Margaret Atwood, poet, novelist, environmental activist, wrote:  A voice is a human gift; it should be cherished and used to utter fully human speech as possible.  Powerlessness and silence go together.  A central mission of the Community Day Center is to give voice to our guests. We do so,by means of not only the services we provide everyday, but also the special projects we undertake.
   
Telling stories is how we process the world around us.  Every time we have an experience we are telling a story. “Homelessness is dire. It is not a comfortable situation.  It is frustrating”, said Ron, a guest.  Jeanne, who became homeless because of domestic violence, said,“When I first became homeless, I actually had a habit of staring down. I had trouble even looking up. But I’d see my feet all the time on different kinds of terrain. Remembering all the places I’ve walked, and how different the terrain is, and how sometimes, it’s really not that easy to keep putting one foot in front of the other. There are different struggles, different obstacles. There are just times when it feels too much. By putting one foot in front of the other, it’s the only way to get back on track.”

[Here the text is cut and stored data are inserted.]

-- ==== Sys2Proof/Machine/Host.lean ====
section
/-! DEFINITION. Machine/Host.lean: what the signal box, the host and the world around the device do: boot and start-up (17_system
R316, R317, R321, R322), contexts, scrubbing, descriptors, synonyms and rank sets (17 R308, R311, R314, R318 to R320, 05_memory
R116, 06_compression R147), stronger ECC and environmental failures (21_faults_containment R393 to R395), reset (05 R405); and
words that are no instruction (19_faults_isa R345 to R348). -/

namespace Sys2Proof.Machine

/-! ## Records of the environment (R394) -/

/-- The contexts of some teams. -/
def asidsOf (l : List Team) : List Nat := (l.map (·.asid)).eraseDups
/-- An ENV record to each of some contexts. -/
def State.envTo (s : State) (detail : Nat) (l : List Nat) : State := l.foldl (fun s a => s.post a (s.bareRec codeENV detail 0)) s
/-- A report over the management port. -/
def State.report (s : State) (r : Report) : State := { s with reports := s.reports ++ [r] }
/-- An environmental failure: records to the contexts concerned, or before stage 4, which none can be, a report with the stage. -/
def State.envNow (s : State) (detail : Nat) (l : List Nat) : State :=
  if s.stage < 4 then s.report (.env s.stage detail) else s.envTo detail l
/-- Running teams with a group on a tile. -/
def State.teamsOnTile (s : State) (tile : Nat) : List Team := s.teams.filter fun t => t.st == .running && tileOf t.core == tile
/-- R394 DETAIL 6: a team serviced as if it had raised UE with DETAIL 4. -/
def State.failTeam (s : State) (t : Team) : State :=
  match s.groups.find? fun g => g.id.team == t.id with
  | none => s
  | some g =>
    match g.cohorts.head? with
    | some c => s.raise g c (c.origin 0 0) codeUE 4 0 0 0 c.lanes []
    | none =>
      let f : FaultRec := ⟨codeUE, 4, some g.id, 0, g.core, 0, Origin.none, 0, allLanes g.width, 0, s.time, [],
        s.identOf g.id, s.tick⟩
      s.putGroup { g with held := g.held ++ [f], records := g.records + 1 }
/-- R394 DETAIL 6 for a tile. -/
def State.failTile (s : State) (tile : Nat) : State :=
  let l := s.teamsOnTile tile
  let s := (l.foldl State.failTeam s).envNow 6 (asidsOf l)
  { s with tiles := s.tiles.modify tile fun x => { x with closed := true } }

/-! ## Network boot (R316, R317) -/

/-- R308: partitions that the image may set up: every tile and every Iluros port lies in exactly one. -/
def partsOk (l : List PartConfig) : Bool :=
  decide (l.length ≤ 8) &&
  (l.all fun p => (p.tiles == 1 || p.tiles == 2 || p.tiles == 4 || p.tiles == 8) && p.first % p.tiles == 0 &&
    decide (256 ≤ p.ratio) && decide (p.ratio ≤ 512)) &&
  ((List.range numTiles).all fun t => (l.filter fun p => decide (p.first ≤ t) && decide (t < p.first + p.tiles)).length == 1) &&
  (l.all fun p => decide (p.first + p.tiles ≤ numTiles) && (p.ports.all fun n => decide (n < 16)) &&
    p.ports.eraseDups.length == p.ports.length) &&
  (List.range 16).all fun n => (l.filter fun p => p.ports.contains n).length == 1
/-- Whether every check of steps 2 to 5 passes; the owner key must be the one enrolled. -/
def BootOk (img : BootImage) (owner : Option (List Byte)) : Bool :=
  img.dhcpAnswered && img.fetched && img.vendorSigned && img.ownerSigned && owner == some img.ownerDigest &&
    (img.sections.all fun x => x.matchesManifest) && partsOk img.parts
/-- R147, R153: the pool of a partition: its vaults less the relocation reserve, the share tables and what stronger codes take. -/
def poolOf (c : PartConfig) (strong : List (Nat × Nat)) : Nat :=
  let mine := strong.filter fun x => decide (16 * c.first ≤ x.1) && decide (x.1 < 16 * (c.first + c.tiles))
  16 * c.tiles * (vaultSectors - 1024 - 131072) - strongLoss * mine.length
/-- A partition as step 7 sets it up, with what a scrub interrupted by reset has left (R320). -/
def newPart (c : PartConfig) (k : Nat) (f : Flash) : Partition :=
  { first := c.first, tiles := c.tiles, ratio := c.ratio, pool := poolOf c f.strong, mapped := 0
    queues := List.replicate 64 [], lastQueue := 63, blocked := [], rings := List.replicate 64 ⟨0, 0, 0⟩, seqs := List.replicate 8 0, live := []
    failed := [], rankSets := [], collectives := [], synonyms := [], nextIdent := 1
    scrub := (f.scrub.filter fun x => x.1 == k).map (·.2), scrubDone := 0, scrubbing := [], scrubBanks := [], returning := 0
    ports := c.ports }
/-- R393: a bank that flash keeps on the stronger code. -/
def State.strongBank (s : State) (p : Nat × Nat) : State :=
  let v := s.vault p.1
  s.putVault p.1 (v.putDBank { v.dbank p.2 with strong := true })
/-- The partition of an image that scrubs a sector which a reset has left queued (R320): the one whose vaults hold it; else, as for a sector
of a save area, the one of its old number, or the first. -/
def scrubPart (l : List PartConfig) (x : Nat × Nat × Nat) : Nat :=
  (l.findIdx? fun c => decide (16 * c.first ≤ x.2.1) && decide (x.2.1 < 16 * (c.first + c.tiles))).getD (if x.1 < l.length then x.1 else 0)
/-- A boot attempt of stage 3, with the straps of step 1 and from step 2 on; one that fails is retried after 10 s, unless the
flash cannot be unsealed. -/
def State.boot (s : State) (img : BootImage) : State :=
  if s.stage != 3 || s.bootStep != 2 then s
  else
    let ports := s.ports.zipIdx.map fun p => { p.1 with enabled := img.ports.contains p.2 }
    let s : State := { s with ports := ports, slot := img.slotNumber, macOffset := img.macOffset }
    if !img.flashUnsealed then { s with bootStep := 9 }.report (.env 3 3)
    else if !BootOk img s.flash.owner then { s with bootStep := 0, bootTime := s.time }.report (.env 3 3)
    else
      let flash := { s.flash with scrub := s.flash.scrub.map fun x => (scrubPart img.parts x, x.2) }
      let s : State := { s with
        bootStep := 8, measurements := img.sections.map (·.digest), flash := flash
        parts := img.parts.zipIdx.map fun p => newPart p.1 p.2 flash }
      s.flash.strong.foldl State.strongBank s
def execPowerOnBoot (img : BootImage) (s : State) : Out := .next (s.boot img)
/-- R394 DETAIL 3: a failed boot starts again at step 2, 10 s later. -/
def execBootRetry (s : State) : Out :=
  .next (if s.stage = 3 ∧ s.bootStep = 0 ∧ s.bootTime + 10000000000 ≤ s.time then { s with bootStep := 2 } else s)
/-- R316: the owner key enrolled; a boot that could not unseal the flash begins again. -/
def execOwnerKeyEnrolment (digest : List Byte) (s : State) : Out :=
  .next { s with flash := { s.flash with owner := some digest }, bootStep := if s.bootStep = 9 then 2 else s.bootStep }
/-- R317: the measurement registers, signed. -/
def execGetMeasurements (s : State) : Out := .next (s.report (.measurements s.measurements (Config.signature s.measurements)))
def execSpdmSecureSession (s : State) : Out := .next { s with spdm := true }
/-- R318: a virtual function's device interface locked. -/
def execDeviceInterfaceLock (vf : Nat) (s : State) : Out :=
  .next (if 8 ≤ vf || s.locked.contains vf then s else { s with locked := s.locked ++ [vf] })
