-- ==== Sys2Proof/Machine/Fetch.lean ====
section
/-! DEFINITION. Machine/Fetch.lean: from a move to the instruction it performs: which cohort may issue (13_scheduling R299,
R304; 18_faults R326), fetching a word through the pair's L1 (05_memory R407; 20_faults_memory R367), taking a clause header
(03_encoding R70, R71; 19_faults_isa R345), decoding the word (R343 steps 1 to 3). -/

namespace Sys2Proof.Machine

/-! ## Fetching a word (R367, R407) -/

/-- Code and DETAIL of the fault that fetching a word raises. -/
def State.fetchFault (s : State) (g : Group) (va : Nat) : Option (Nat × Nat) :=
  let t := s.canon g.asid va
  match s.ctx? t.1 with
  | none => some (codeXLATE, 1)
  | some c =>
    match c.walk t.2.1 with
    | .error e => some e
    | .ok p => if descX p.desc then none else some (codePROT, 3)
/-- A sector of the pair's L1 that a fetch hits: filled since the grid's launch (R407). -/
def State.codeHit (s : State) (g : Group) (va : Nat) : Option L1Sector :=
  match (s.pair (pairOf g.core)).sector? g.asid va with
  | none => none
  | some x => if !s.mustBypass g.id g.asid va && ((s.grid? g.id.team.grid).map (·.tick)).getD 0 ≤ x.tick then some x else none
/-- The uncorrectable error that a fetch from memory consumes (R385). -/
def State.fetchError (s : State) (g : Group) (va : Nat) : Option Nat :=
  let t := s.canon g.asid va
  s.errorAt t.1 t.2.1 4 true
/-- The sector of a fetched word brought into the pair's L1, unless a write of the pair is on its way to it. -/
def State.fetchFill (s : State) (g : Group) (va : Nat) : State :=
  let k := pairOf g.core
  let t := s.canon g.asid va
  if s.mustBypass g.id g.asid va || s.pairWrite k g.asid va then s
  else
    let x : L1Sector := ⟨va / 64 % 8, s.epoch g, s.tick, s.load t.1 (t.2.1 / 64 * 64) 64⟩
    s.putPair k ((s.pair k).install g.asid va x false)
/-- What a fetch answers that the vault does not let in yet (R128 to R130): no fault, the cohort waits. -/
def fetchWaits : Nat × Nat := (0, 0)
/-- The word at an address as a cohort of a group fetches it, or why it cannot. -/
def State.fetchWord (s : State) (g : Group) (cid va : Nat) : State × Except (Nat × Nat) W32 :=
  match s.fetchFault g va with
  | some e => (s, .error e)
  | none =>
    match s.codeHit g va with
    | some x =>
      let k := pairOf g.core
      (s.putPair k ((s.pair k).touch g.asid (va / lineBytes)), .ok (BitVec.ofNat 32 (x.data / 256 ^ (va % 64))))
    | none =>
      let t := s.canon g.asid va
      let r := s.reach t.1 t.2.1 4 false (accessId g.id cid false)
      if !r.2 then (r.1, .error fetchWaits)
      else
        match s.fetchError g va with
        | some d => (s.poisonBlock t.1 (t.2.1 / lineBytes) d, .error (codeUE, d))
        | none => (r.1.fetchFill g va, .ok (BitVec.ofNat 32 (s.load t.1 t.2.1 4)))

/-- What a move comes to: nothing more to do in this step, or an instruction for `exec`. -/
inductive Fetched where
  | done (s : State)
  | run (i : Instr) (s : State)
  deriving DecidableEq, Repr

/-- The fault of a fetch (R367): an access of the cohort that reaches the place; a fetch that waits is none. -/
def State.fetchStop (s : State) (gid : GroupId) (cid word va : Nat) (e : Nat × Nat) : Fetched :=
  match if e == fetchWaits then none else s.group? gid with
  | none => .done s
  | some g =>
    match g.cohort? cid with
    | none => .done s
    | some c =>
      let org : Origin := { c.origin 0 0 with word := word }
      .done (s.raise g c org e.1 e.2 va 0 0 c.lanes [])
/-- R300: the state in which a group has, or has not, given way in its active set. -/
def State.giveWay (s : State) (gid : GroupId) (b : Bool) : State :=
  match s.group? gid with
  | none => s
  | some g => if g.yielded == b then s else s.putGroup { g with yielded := b }
/-- The state in which a cohort executes the instruction of these words; no bank holds its fetch any more. -/
def State.executing (s : State) (gid : GroupId) (cid : Nat) (w0 w1 : W32) : State :=
  { (s.unheld (accessId gid cid false)).giveWay gid false with cur := some ⟨gid, cid, w0, w1⟩ }

/-! ## Clause headers (R70, R71, R338, R345) -/

/-- The handles a header names. -/
def named (h : Header) : List Nat := (List.range 16).filter fun i => h.hwait.getLsbD i
/-- HWAIT (R71): none while a named handle is pending; otherwise the fault of the reading of a damaged or an errored handle
(R338, R385), if any, as code, DETAIL and VA. -/
def Group.hwait (g : Group) (h : Header) : Option (Option (Nat × Nat × Nat)) :=
  let l := (named h).map g.handle
  if l.any fun x => x.st == .pending then none
  else if l.any (·.bad) then some (some (codeUE, 4, 0))
  else some ((l.find? fun x => x.st == .errored).map fun x => (codeHANDLE, x.code, x.pfx))
/-- The cohort inside the clause of a header it has taken. -/
def Cohort.enter (c : Cohort) (h : Header) : Cohort := { c with entered := true, count := h.count, cls := h.cls, yld := h.yld }
/-- A header taken: HWAIT satisfied, each handle found full an acquire on all tracks. -/
def State.enterClause (s : State) (g : Group) (c : Cohort) (w : W32) (h : Header) : State :=
  match g.hwait h with
  | none => s.giveWay g.id true
  | some (some (code, detail, va)) =>
    let org : Origin := { c.origin w 0 with word := 0 }
    s.raise g c org code detail va 0 0 c.lanes []
  | some none =>
    let s := s.putGroup (g.putCohort (c.enter h))
    if ((named h).map g.handle).any fun x => x.st == .full then s.acquireAll (g.putCohort (c.enter h)) else s
/-- A cohort at a header position: its header is fetched, checked and taken. -/
noncomputable def State.takeHeader (s : State) (g : Group) (c : Cohort) : Fetched :=
  match s.fetchWord g c.cid c.clause with
  | (s, .error e) => s.fetchStop g.id c.cid 0 c.clause e
  | (s, .ok w) =>
    match decodeHeader w with
    | .error e => .run (.undecodableWord e) (s.executing g.id c.cid w 0)
    | .ok h =>
      match s.group? g.id with
      | none => .done s
      | some g => .done ((s.unheld (accessId g.id c.cid false)).enterClause g c w h)

/-! ## Instruction words (R71, R343 steps 2 and 3) -/

/-- The address of a word of the cohort's clause. -/
def Cohort.wordVa (c : Cohort) (n : Nat) : Nat := (c.clause + 4 * n) % 2 ^ 56
/-- Words taken as an instruction of the cohort's class. -/
noncomputable def State.decoded (s : State) (gid : GroupId) (c : Cohort) (w0 : W32) (w1 : Option W32) : Fetched :=
  let s := s.executing gid c.cid w0 (w1.getD 0)
  match decode c.cls w0 w1 with
  | .error e => .run (.undecodableWord e) s
  | .ok i => .run i s
/-- A cohort inside a clause: its next instruction is fetched, its second word only where that lies within COUNT. -/
noncomputable def State.fetchInstr (s : State) (g : Group) (c : Cohort) : Fetched :=
  match s.fetchWord g c.cid (c.wordVa c.word) with
  | (s, .error e) => s.fetchStop g.id c.cid c.word (c.wordVa c.word) e
  | (s, .ok w0) =>
    if twoWords c.cls (opOf w0) && decide (c.word + 1 ≤ c.count) then
      match s.fetchWord g c.cid (c.wordVa (c.word + 1)) with
      | (s, .error e) => s.fetchStop g.id c.cid (c.word + 1) (c.wordVa (c.word + 1)) e
      | (s, .ok w1) => s.decoded g.id c w0 (some w1)
    else s.decoded g.id c w0 none

/-! ## Which cohort may issue -/

/-- Whether a cohort waits in the rendezvous latch (R47). -/
def Prog.latched (p : Prog) : Bool := p == .latch
/-- The recruitment of a hosted helper's cohort. -/
def Cohort.hostedIn (c : Cohort) : Option Nat := c.helper.bind fun h => if h.k = 0 then none else some h.recr
/-- R342: whether faults of hosted helpers of one recruitment alone have parked a group; a helper that has executed `hdone` since counts
as one of it. -/
def State.helperFaults (s : State) (g : Group) (recr : Nat) : Bool :=
  let of := fun (cid : Nat) => ((g.cohort? cid).bind Cohort.hostedIn) == some recr
  (g.cohorts.all fun c => !c.stopped || of c.cid) &&
    s.ops.all fun o => o.gid != g.id || !(o.parts.any fun p => p.st.isNack) || of o.cid || (o.org.hv && (g.cohort? o.cid).isNone)
/-- Whether an access of a cohort is refused, or waits to be performed again (R373, R396). -/
def State.refused (s : State) (g : Group) (c : Cohort) : Bool :=
  s.ops.any fun o => o.gid == g.id && o.cid == c.cid && o.parts.any fun p => p.st.isNack || (p.replay && p.st.isOpen)
/-- What of a parked group goes on: an instruction already issued (R326), and the other helpers of a recruitment whose helpers'
faults have parked it (R342, R396; log entry 133). -/
def State.goesOn (s : State) (g : Group) (c : Cohort) : Bool :=
  c.prog != .none || (((c.hostedIn).map (s.helperFaults g)).getD false && !s.refused g c)
/-- Whether a cohort may issue now: its group is active and not parked, none of its cohorts waits in the rendezvous latch, its
team runs and is not being ended, and pre-emption has not stopped it at a boundary or a waiting instruction; recruiters and helpers
run on to their `hjoin` and `hdone` (R304, R382). What of a parked group goes on needs no place in the active set, and an instruction
already issued goes on to its end while its team is being ended (R326, R335). -/
def State.mayIssue (s : State) (g : Group) (c : Cohort) : Bool :=
  (if g.parked then s.goesOn g c else g.active) && !c.stopped && !(g.cohorts.any fun x => x.prog.latched) &&
    match s.team? g.id.team with
    | none => false
    | some t => t.st == .running && (!t.ending || c.prog != .none) &&
        !(t.stop && c.helper.isNone && (!c.entered || t.halted.contains (g.id.grp, c.cid)))
/-- What the move of a cohort comes to. -/
noncomputable def State.issueMove (s : State) (gid : GroupId) (cid : Nat) : Fetched :=
  match s.resident? gid with
  | none => .done s
  | some g =>
    match g.cohort? cid with
    | none => .done s
    | some c => if !s.mayIssue g c then .done s else if c.entered then s.fetchInstr g c else s.takeHeader g c

/-! ## Moves -/

/-- Time passes: every tile counts its cycles (R322, R323); a core whose edges are stretched falls behind by no more than its tile
counts. -/
def State.elapse (s : State) (ns : Nat) : State :=
  { s with
    time := s.time + ns, tiles := s.tiles.map fun t => { t with acc := t.acc + t.mhz * ns }
    stretched := s.stretched.map fun x =>
      let k := min x.2.1 (((s.tiles[tileOf x.1]?.map (·.mhz)).getD 0) * ns)
      (x.1, x.2.1 - k, x.2.2 + k) }
/-- R300, R304: a group whose cohort still stands at its instruction has given way, unless the instruction has begun a release
or another wait that R300 does not name; a cohort of a team asked to stop waits there. -/
def State.noteWait (s : State) (before : State) : State :=
  match before.cur with
  | none => s
  | some i =>
    match s.group? i.gid, before.group? i.gid, s.team? i.gid.team with
    | some g, some g', some t =>
      match g.cohort? i.cid, g'.cohort? i.cid with
      | some c, some c' =>
        if c.entered && c.clause == c'.clause && c.word == c'.word && !c.stopped then
          let s := if c.prog == .none || c.prog.blocks then s.giveWay i.gid true else s
          if t.stop && c.helper.isNone then s.putTeam { t with halted := t.halted ++ [(i.gid.grp, i.cid)] } else s
        else s
      | _, _ => s
    | _, _, _ => s

end Sys2Proof.Machine
end

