/-- R237, R238, R239, R240: prefetch changes only caches: its pair's L1, and its line's slice with what that evicts; `discard`,
`fill`, `w.st` and `w.ld` issue, each with the bytes it will reach. A range of the scratch window issues as stores of its bytes; one
of private space begins at the place of its first byte for the cohort's lowest thread (R109). R239, R240: a witness register written
as an image and read back from it is the register: no field is lost. -/
def Obligations.RangesAndImages : Prop :=
  (∀ (m : MS) (f' : ML) (s : State) (v : View), s.view = some v →
    (∀ x ∈ [(Instr.pfMs m, msAsMl m, 1), (.pfMl f', f', 2)], v.Addr x.2.1 → v.Src x.2.1.x → v.Pred x.2.1.p →
      ∃ t, exec x.1 s = .next t ∧ t = { s.pass v x.2.2 with pairs := t.pairs, vaults := t.vaults, ctxs := t.ctxs }) ∧
    (∀ x ∈ [(Instr.discard f', false), (.fill f', true)], v.uniAddr f'.a = true → v.Holds f'.a (addrArg f').n →
      v.lenOk f'.x = true → v.Holds f'.x (match opd f'.x with | .v _ => 2 | _ => 1) → (x.2 = true → v.Uni f'.t) →
      let lo := (v.rPair f'.a v.lane0 + f'.offset).toNat
      let len := (v.rPair f'.x v.lane0).toNat
      len ≤ 2 ^ 32 → (0 < len → s.placeFault v.g f'.sp.toNat lo len false = none) →
      s.accessHeld v f'.track = false → v.g.count f'.track < 255 →
      (len = 0 → exec x.1 s = .next (s.pass v 2)) ∧
      (0 < len → f'.sp = 0 → ∃ (t : State) (o : MemOp), exec x.1 s = .next t ∧ IssuedOne s t v o (v.g.up f'.track) 2 ∧
        o.trk = f'.trk.toNat ∧ o.kind = (if x.2 = true then .fill else .discard) ∧ o.lo = lo ∧ o.hi = lo + len ∧ o.pos = lo ∧
        o.pc = true ∧ ∃ p : Part, o.parts = [p] ∧ p.loc = .glob lo ∧ p.st = .waiting ∧
          p.val = (if x.2 = true then (v.uni f'.t).toNat % 2 ^ 32 else 0)) ∧
      let pat := if x.2 = true then (v.uni f'.t).toNat % 2 ^ 32 else 0
      (0 < len → f'.sp = 1 → ∃ (t : State) (o : MemOp), exec x.1 s = .next t ∧ IssuedOne s t v o (v.g.up f'.track) 2 ∧
        o.trk = f'.trk.toNat ∧ o.kind = .store ∧ o.pc = true ∧ (∀ p ∈ o.parts, p.st = .waiting ∧ p.n ≤ 512 ∧
          ∃ a, lo ≤ a ∧ a + p.n ≤ lo + len ∧ p.loc = .bank (s.bankOf v.g.id.team a) (a % 65536)) ∧
        ∀ a, lo ≤ a → a < lo + len → ∃ p ∈ o.parts, ∃ j < p.n, j ≤ a ∧ p.val / 256 ^ j % 256 = pat / 256 ^ (a % 4) % 256 ∧
          p.loc = .bank (s.bankOf v.g.id.team (a - j)) ((a - j) % 65536) ∧ (a - j) / 65536 = a / 65536) ∧
      (0 < len → f'.sp = 2 → ∃ (t : State) (o : MemOp), exec x.1 s = .next t ∧ IssuedOne s t v o (v.g.up f'.track) 2 ∧
        o.trk = f'.trk.toNat ∧ o.kind = (if x.2 = true then .fill else .discard) ∧ o.pc = true ∧ o.lo = lo % 2 ^ 32 ∧
        o.hi = lo % 2 ^ 32 + len ∧ o.pos = o.lo ∧ ∃ p : Part, o.parts = [p] ∧ p.st = .waiting ∧ p.val = pat ∧
          p.loc = .glob (privateVa (s.launchOf v.g) v.g v.lane0 (lo % 2 ^ 32)))) ∧
    (∀ x ∈ [(Instr.wStMs m, msAsMl m, 1, true), (.wStMl f', f', 2, true), (.wLdMs m, msAsMl m, 1, false), (.wLdMl f', f', 2, false)],
      let f := x.2.1
      v.uniAddr f.a = true → v.Holds f.a (addrArg f).n → v.indexOk f.x = true → v.Holds f.x 1 →
      let k := f.t.toNat % 4
      let ea := v.addr f true f.offset v.lane0
      let n := 16 + v.g.width
      s.placeFault v.g f.sp.toNat ea n true = none → s.accessHeld v f.track = false → v.g.count f.track < 255 →
      (x.2.2.2 = true → (v.g.witness k).bad = false → (v.g.witness k).st = .live →
        ∃ (t : State) (o : MemOp) (g : Group), exec x.1 s = .next t ∧ s.group? v.g.id = some g ∧
          IssuedOne s t v o (g.up f.track) x.2.2.1 ∧
          o.kind = .unimage ∧ o.pc = true ∧
          o.parts = s.partsFor v.g f.sp.toNat n [(v.lane0, ea, imageOf v.g (v.g.witness k))]) ∧
      (x.2.2.2 = false → v.c.prog = .none → ∃ (t : State) (o : MemOp), exec x.1 s = .next t ∧ t.ops = s.ops ++ [o] ∧
        o.kind = .image ∧ o.dest = .w k ∧ t.mem = s.mem ∧ t.hostMem = s.hostMem ∧
        o.parts.map (fun p => (p.lane, p.off, p.n, p.loc)) =
          (s.partsFor v.g f.sp.toNat n [(v.lane0, ea, 0)]).map (fun p => (p.lane, p.off, p.n, p.loc)) ∧
        ∀ g, s.group? v.g.id = some g → t.group? v.g.id = some (g.hold v.c.cid (.image s.nextId))))) ∧
  (∀ (g : Group) (w : Witness), w.op < 5 → w.nm1 < 16 → w.elem < 3 → (w.op = 3 → w.nm1 = 0) → w.stamp < 512 →
    g.width ∈ [16, 32, 64] → w.bytes.length = g.width →
    imageFault g (imageOf g w) = none ∧ witnessFrom g (imageOf g w) = { w with st := .live, bad := false })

 Each person who comes to the Day Center has stories of hardships, survival, tenacity and hope. How do we capture these life stories- through their eyes and in their own voices? Last year, we launched a unique exhibit featuring photography by homeless and near-homeless guests. Guests were given cameras and asked to document their personal experiences with homelessness. Their photographs in “Homelessness From Our Eyes” capture the hardships and hope of life on the streets, in the woods and in shelters. Check out Day Center's Facebook page at  http://www.facebook.com/pages/Community-Day-Center-of-Waltham/101497966605739 to find out where Homelessness From Our Eyes is showing, as well as, the Homelessness video to hear directly from Jeanne and the other photographers. By telling their own stories, our guests stripped away the shroud of silence and gave us the gift of their voices.  At the Center, we cherish these voices because they are also a gift of courage -a courage to step away from the insular, protective cocoon of silence, to speak plainly about the truth of their existence.

 In a new art installation, FACES: What People Don’t Know about Me, portrays the many faces of the local homelessness and poverty; and presents more than just the challenges our guests are encountering. One guest said that she was homeless, but she was more than the state she was in.  There is so much that is not known about their lives and, through FACES, we are surprisingly exposed to the multiple talents, dreams and contributions of these vulnerable individuals.  FACES is exhibited, for the first time in Waltham, at the Boston University Center for Digital Imaging Arts. Patrons are able to reach out and touch the faces on the computer screens in order find the unique characteristics that make each of our guests special.

We encourage you to come see our exhibits. See below for details.  If you are unable to go, but would like to learn more about the exhibition, please go to www.communitydaycenter.org/Faces/. Through touch, patrons are able to experience the common bond we share with the guests of the Community Day Center. Through sharing the stories of our guests, we receive the gift of the human voice.

When: April 19, 2012 until May 31, 2012
Where: Boston University Center for Digital Imaging Arts, 274 Moody Street, Waltham, MA 02453
Reception:  Wednesday, May 9, 6PM-8PM
Admission: free

 
FACES: What People Don't Know About Me 


At the Community Day Center, we strive to speak for and in unison with our guests. Cogently and eloquently, when we can.  Searchingly and haltingly, if we must.  Every day, we listen, and then we speak.  We speak for the day when our guests’ voices will break the bound between powerlessness and silence.  We speak for the hope that when we listen single mindedly, we will hear that nature- and humanity, which is but a small part of nature- has to say.